## Brief
Look through the data below for the line with "(runCommand_keeps_fixed decBody_keepsFixed h)" and the line with "exact ⟨d, rfl, rfl⟩", then output those two and all lines in between, exactly as written.

::: Material for the task :::

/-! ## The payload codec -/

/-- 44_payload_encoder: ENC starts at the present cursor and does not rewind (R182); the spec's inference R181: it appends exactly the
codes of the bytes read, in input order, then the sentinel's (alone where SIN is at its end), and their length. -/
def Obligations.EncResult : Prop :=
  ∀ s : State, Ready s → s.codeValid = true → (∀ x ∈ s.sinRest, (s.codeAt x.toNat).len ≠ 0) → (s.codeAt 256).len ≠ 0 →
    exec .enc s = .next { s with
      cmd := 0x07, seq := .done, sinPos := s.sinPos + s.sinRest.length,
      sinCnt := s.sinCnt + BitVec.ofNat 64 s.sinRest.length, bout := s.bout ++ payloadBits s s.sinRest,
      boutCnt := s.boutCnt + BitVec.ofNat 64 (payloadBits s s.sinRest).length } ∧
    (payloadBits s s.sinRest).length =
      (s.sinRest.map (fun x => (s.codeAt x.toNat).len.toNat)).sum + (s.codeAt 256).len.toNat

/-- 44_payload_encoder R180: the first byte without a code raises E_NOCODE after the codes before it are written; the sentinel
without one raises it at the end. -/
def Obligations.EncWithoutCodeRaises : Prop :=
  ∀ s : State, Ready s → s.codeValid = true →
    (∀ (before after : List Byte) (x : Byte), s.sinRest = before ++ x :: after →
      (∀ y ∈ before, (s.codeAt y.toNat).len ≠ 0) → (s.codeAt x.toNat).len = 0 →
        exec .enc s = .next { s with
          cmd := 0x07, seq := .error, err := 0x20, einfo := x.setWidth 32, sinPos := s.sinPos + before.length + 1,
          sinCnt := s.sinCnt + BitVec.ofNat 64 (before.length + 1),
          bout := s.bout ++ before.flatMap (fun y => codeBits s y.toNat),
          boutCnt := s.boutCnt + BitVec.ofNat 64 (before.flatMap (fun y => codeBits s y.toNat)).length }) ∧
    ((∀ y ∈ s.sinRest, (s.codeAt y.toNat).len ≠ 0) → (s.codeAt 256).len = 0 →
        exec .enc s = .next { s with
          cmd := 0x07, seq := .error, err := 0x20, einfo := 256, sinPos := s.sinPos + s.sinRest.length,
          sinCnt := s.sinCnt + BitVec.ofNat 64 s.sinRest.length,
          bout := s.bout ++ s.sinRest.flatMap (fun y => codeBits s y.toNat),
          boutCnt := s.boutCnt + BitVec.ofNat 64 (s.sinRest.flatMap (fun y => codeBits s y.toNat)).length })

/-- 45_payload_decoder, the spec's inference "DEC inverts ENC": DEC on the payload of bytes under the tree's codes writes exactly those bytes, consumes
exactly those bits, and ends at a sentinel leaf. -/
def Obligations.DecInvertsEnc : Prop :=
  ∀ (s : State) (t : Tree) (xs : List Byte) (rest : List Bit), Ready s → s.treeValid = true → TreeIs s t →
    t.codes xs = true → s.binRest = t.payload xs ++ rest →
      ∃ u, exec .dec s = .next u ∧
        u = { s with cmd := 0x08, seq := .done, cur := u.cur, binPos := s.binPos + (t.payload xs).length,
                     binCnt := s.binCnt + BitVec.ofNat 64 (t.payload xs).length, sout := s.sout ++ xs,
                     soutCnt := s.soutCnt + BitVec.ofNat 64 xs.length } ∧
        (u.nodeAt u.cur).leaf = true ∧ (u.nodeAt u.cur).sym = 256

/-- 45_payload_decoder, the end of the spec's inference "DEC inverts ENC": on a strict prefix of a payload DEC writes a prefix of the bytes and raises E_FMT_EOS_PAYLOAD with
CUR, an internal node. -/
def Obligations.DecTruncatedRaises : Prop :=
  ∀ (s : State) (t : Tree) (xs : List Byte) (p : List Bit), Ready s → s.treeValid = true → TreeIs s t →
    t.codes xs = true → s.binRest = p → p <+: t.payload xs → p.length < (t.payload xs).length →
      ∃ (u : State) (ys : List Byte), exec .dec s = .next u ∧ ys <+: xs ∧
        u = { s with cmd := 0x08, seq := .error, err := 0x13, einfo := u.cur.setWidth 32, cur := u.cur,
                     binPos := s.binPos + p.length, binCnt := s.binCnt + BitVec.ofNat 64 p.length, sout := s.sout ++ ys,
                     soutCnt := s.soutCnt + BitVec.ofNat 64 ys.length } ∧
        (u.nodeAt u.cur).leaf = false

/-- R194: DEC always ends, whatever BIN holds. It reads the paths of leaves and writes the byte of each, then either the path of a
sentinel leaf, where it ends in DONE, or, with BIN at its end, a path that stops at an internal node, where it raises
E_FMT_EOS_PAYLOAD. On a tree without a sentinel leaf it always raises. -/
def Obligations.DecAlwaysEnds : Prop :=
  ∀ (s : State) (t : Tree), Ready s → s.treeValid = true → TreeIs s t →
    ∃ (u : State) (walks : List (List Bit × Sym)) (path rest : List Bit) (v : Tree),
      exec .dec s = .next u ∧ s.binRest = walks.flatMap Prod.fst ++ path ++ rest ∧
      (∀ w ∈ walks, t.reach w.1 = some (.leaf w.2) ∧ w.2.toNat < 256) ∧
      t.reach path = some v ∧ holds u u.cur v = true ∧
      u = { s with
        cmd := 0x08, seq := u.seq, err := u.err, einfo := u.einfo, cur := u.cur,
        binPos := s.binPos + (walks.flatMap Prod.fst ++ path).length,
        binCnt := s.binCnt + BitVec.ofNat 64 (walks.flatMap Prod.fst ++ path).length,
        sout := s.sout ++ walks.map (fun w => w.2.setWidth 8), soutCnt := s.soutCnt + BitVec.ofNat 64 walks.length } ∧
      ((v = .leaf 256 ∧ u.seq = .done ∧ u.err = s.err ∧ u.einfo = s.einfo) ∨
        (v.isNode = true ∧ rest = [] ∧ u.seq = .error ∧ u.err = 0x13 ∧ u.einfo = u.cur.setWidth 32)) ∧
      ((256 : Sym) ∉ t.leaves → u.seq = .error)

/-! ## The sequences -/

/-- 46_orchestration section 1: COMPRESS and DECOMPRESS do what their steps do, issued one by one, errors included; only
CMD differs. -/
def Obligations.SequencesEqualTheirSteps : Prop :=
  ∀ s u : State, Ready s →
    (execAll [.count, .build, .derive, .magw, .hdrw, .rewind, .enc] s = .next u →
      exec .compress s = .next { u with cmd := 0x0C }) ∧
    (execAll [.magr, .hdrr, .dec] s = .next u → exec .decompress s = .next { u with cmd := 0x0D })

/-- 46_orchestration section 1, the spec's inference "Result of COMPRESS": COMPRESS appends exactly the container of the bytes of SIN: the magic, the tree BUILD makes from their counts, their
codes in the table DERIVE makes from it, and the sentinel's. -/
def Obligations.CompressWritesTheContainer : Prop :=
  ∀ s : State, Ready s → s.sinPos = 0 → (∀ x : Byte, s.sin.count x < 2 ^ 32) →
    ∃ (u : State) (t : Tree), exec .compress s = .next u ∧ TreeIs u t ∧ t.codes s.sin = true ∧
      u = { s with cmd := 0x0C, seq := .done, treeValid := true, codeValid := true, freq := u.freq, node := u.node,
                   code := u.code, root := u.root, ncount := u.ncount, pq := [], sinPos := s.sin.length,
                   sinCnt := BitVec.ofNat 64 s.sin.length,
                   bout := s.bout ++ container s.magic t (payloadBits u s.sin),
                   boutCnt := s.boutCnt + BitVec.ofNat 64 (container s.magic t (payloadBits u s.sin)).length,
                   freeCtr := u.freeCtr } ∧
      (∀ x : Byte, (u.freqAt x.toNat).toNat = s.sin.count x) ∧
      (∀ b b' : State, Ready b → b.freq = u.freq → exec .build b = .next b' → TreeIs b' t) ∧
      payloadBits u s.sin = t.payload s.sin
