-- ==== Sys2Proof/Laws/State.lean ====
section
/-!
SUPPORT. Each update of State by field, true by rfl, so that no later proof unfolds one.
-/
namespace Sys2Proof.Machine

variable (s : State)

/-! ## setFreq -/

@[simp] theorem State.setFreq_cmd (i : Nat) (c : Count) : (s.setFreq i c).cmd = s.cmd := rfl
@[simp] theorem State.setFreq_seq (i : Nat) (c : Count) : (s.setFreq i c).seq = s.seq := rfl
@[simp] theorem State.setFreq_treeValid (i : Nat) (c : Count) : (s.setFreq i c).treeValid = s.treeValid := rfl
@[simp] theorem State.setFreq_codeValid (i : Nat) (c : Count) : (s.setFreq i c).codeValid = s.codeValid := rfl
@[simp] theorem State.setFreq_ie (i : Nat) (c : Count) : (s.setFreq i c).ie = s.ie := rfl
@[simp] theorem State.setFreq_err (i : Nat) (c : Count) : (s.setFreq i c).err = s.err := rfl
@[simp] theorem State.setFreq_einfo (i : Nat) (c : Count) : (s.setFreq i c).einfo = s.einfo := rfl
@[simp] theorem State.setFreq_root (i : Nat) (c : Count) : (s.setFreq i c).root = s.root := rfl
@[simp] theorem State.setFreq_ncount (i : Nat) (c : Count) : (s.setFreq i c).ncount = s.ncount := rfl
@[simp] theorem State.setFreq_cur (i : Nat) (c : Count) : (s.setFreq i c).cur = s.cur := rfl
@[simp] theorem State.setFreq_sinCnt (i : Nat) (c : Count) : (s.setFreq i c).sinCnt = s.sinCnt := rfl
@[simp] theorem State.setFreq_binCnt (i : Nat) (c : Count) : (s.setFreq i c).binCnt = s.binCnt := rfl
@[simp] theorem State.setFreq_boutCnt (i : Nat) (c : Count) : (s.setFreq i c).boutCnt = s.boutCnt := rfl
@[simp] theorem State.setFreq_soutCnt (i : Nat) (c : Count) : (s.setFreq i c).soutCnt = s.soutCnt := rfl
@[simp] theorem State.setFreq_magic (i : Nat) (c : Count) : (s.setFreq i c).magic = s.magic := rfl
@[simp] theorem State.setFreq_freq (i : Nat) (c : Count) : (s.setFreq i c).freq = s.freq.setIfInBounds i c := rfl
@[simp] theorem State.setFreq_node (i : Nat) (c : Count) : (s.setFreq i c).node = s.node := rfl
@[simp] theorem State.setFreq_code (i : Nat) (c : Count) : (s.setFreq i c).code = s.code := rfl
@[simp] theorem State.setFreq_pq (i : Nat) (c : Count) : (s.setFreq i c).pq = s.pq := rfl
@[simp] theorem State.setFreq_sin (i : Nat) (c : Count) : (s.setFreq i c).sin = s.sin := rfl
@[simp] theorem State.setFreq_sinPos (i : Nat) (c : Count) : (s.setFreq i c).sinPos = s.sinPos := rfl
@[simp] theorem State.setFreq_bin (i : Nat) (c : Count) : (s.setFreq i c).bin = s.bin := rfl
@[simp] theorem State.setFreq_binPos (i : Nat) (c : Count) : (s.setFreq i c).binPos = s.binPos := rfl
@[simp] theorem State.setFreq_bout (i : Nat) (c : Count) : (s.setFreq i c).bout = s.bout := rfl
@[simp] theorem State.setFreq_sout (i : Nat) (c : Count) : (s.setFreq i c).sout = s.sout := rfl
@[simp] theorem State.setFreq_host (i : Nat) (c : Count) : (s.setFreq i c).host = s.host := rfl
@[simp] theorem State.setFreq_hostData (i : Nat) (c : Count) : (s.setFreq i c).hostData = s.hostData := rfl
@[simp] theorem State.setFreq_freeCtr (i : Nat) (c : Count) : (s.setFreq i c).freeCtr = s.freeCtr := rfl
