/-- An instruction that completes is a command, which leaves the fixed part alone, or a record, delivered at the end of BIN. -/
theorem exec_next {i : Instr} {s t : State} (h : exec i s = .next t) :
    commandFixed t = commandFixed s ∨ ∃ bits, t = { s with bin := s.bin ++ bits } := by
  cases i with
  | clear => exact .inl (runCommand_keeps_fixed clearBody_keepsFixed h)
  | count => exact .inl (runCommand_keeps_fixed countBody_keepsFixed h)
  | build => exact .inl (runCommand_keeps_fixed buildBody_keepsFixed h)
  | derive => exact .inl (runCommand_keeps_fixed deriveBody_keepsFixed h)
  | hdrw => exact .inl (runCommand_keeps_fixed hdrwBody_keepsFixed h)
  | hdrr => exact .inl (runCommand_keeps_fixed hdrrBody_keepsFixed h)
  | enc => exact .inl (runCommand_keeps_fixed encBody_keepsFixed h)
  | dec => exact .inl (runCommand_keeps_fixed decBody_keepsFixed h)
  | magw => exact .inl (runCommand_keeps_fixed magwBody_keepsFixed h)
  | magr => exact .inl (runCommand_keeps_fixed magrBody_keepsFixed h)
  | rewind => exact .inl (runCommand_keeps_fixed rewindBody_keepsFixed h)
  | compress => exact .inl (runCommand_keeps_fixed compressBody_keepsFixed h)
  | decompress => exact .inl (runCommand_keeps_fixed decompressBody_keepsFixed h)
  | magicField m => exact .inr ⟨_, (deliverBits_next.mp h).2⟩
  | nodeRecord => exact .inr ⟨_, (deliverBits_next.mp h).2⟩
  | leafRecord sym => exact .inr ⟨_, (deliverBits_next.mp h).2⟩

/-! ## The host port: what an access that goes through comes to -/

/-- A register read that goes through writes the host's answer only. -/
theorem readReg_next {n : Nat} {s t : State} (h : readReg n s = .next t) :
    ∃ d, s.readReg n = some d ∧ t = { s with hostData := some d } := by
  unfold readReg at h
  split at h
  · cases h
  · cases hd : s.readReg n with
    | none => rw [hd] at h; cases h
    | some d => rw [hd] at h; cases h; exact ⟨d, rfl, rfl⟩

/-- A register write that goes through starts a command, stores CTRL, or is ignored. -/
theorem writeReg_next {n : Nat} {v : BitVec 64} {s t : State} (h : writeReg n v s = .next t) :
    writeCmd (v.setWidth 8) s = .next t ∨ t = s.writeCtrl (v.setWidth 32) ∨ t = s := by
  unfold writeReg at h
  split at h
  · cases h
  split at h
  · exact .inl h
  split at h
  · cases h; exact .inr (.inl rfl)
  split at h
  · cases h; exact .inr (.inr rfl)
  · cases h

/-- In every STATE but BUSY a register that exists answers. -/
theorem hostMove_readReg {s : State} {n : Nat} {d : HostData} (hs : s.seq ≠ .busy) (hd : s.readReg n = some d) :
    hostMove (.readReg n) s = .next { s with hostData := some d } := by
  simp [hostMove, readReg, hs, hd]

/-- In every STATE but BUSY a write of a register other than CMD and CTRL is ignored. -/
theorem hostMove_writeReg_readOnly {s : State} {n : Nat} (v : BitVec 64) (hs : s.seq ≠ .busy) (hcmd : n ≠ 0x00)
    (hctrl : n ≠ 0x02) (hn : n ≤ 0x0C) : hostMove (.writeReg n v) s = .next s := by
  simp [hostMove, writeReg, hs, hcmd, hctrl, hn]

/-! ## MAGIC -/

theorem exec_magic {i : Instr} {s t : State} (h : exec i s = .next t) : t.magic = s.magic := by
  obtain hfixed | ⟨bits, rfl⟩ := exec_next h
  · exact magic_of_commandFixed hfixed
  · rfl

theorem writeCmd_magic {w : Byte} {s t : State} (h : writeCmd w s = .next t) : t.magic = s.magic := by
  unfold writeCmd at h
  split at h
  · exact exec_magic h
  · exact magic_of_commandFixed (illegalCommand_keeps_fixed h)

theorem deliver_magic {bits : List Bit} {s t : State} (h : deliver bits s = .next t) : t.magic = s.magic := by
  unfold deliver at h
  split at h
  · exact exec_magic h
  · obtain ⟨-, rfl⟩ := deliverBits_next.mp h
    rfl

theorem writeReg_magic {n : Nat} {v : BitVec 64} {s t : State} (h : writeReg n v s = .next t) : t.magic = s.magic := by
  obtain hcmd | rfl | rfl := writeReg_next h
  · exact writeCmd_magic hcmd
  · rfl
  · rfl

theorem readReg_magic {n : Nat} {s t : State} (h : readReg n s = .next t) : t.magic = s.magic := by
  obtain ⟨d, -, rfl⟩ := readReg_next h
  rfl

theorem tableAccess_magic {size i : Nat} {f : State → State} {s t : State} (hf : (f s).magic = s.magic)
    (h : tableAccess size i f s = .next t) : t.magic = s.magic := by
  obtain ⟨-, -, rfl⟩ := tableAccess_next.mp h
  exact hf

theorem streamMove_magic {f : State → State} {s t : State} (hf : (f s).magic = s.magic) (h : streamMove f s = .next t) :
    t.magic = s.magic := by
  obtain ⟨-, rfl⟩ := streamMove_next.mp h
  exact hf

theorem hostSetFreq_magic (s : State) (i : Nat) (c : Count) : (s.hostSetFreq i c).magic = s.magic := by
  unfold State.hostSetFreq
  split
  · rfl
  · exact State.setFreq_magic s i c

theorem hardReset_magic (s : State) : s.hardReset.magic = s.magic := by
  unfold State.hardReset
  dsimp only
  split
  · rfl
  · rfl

:::

## Your solution
  | dec => exact .inl (runCommand_keeps_fixed decBody_keepsFixed h)
  | magw => exact .inl (runCommand_keeps_fixed magwBody_keepsFixed h)
  | magr => exact .inl (runCommand_keeps_fixed magrBody_keepsFixed h)
  | rewind => exact .inl (runCommand_keeps_fixed rewindBody_keepsFixed h)
  | compress => exact .inl (runCommand_keeps_fixed compressBody_keepsFixed h)
  | decompress => exact .inl (runCommand_keeps_fixed decompressBody_keepsFixed h)
  | magicField m => exact .inr ⟨_, (deliverBits_next.mp h).2⟩
  | nodeRecord => exact .inr ⟨_, (deliverBits_next.mp h).2⟩
  | leafRecord sym => exact .inr ⟨_, (deliverBits_next.mp h).2⟩

/-! ## The host port: what an access that goes through comes to -/

/-- A register read that goes through writes the host's answer only. -/
theorem readReg_next {n : Nat} {s t : State} (h : readReg n s = .next t) :
    ∃ d, s.readReg n = some d ∧ t = { s with hostData := some d } := by
  unfold readReg at h
  split at h
  · cases h
  · cases hd : s.readReg n with
    | none => rw [hd] at h; cases h
    | some d => rw [hd] at h; cases h; exact ⟨d, rfl, rfl⟩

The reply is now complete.